Problem to work on -> A verbatim reproduction of the lines below, from the line containing "fence (R193) -/" through the line containing "earlier access that", both ends included, is the whole required output.

(Dataset records)
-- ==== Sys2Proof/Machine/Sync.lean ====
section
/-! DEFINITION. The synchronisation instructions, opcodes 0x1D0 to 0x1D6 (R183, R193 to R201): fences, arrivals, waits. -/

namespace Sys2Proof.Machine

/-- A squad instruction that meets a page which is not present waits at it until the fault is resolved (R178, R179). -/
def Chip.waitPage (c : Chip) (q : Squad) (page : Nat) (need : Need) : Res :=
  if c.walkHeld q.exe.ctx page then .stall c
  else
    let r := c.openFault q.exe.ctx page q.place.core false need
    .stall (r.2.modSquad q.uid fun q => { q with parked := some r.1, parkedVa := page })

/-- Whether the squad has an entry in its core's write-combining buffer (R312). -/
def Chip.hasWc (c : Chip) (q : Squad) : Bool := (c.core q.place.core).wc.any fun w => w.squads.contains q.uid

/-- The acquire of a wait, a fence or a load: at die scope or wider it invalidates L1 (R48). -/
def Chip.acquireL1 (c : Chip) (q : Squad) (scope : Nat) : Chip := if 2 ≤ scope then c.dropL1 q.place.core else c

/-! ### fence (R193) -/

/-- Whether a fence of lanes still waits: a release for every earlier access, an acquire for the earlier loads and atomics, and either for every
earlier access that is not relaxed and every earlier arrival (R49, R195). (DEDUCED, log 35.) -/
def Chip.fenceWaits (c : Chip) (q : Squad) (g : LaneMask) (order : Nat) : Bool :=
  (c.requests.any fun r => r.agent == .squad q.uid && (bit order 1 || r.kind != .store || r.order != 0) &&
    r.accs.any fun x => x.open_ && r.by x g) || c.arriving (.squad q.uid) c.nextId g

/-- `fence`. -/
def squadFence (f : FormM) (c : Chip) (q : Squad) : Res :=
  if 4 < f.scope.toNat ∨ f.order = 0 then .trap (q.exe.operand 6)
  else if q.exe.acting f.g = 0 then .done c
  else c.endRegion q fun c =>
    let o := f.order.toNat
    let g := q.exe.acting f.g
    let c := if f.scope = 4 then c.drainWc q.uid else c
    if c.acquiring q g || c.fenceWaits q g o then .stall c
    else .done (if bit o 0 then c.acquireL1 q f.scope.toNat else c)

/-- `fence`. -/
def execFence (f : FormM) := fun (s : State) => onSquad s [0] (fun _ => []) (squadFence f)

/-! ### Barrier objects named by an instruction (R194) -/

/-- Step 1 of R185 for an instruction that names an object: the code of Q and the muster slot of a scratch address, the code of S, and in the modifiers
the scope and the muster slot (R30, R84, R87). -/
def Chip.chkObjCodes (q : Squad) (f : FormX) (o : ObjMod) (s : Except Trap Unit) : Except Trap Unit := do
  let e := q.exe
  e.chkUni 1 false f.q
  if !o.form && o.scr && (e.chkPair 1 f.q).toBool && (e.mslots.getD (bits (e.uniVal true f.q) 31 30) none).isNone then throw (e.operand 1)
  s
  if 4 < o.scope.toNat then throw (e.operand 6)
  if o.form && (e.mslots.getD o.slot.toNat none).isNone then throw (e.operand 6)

Answer to the problem ->
/-! ### fence (R193) -/

/-- Whether a fence of lanes still waits: a release for every earlier access, an acquire for the earlier loads and atomics, and either for every
earlier access that is not relaxed and every earlier arrival (R49, R195). (DEDUCED, log 35.) -/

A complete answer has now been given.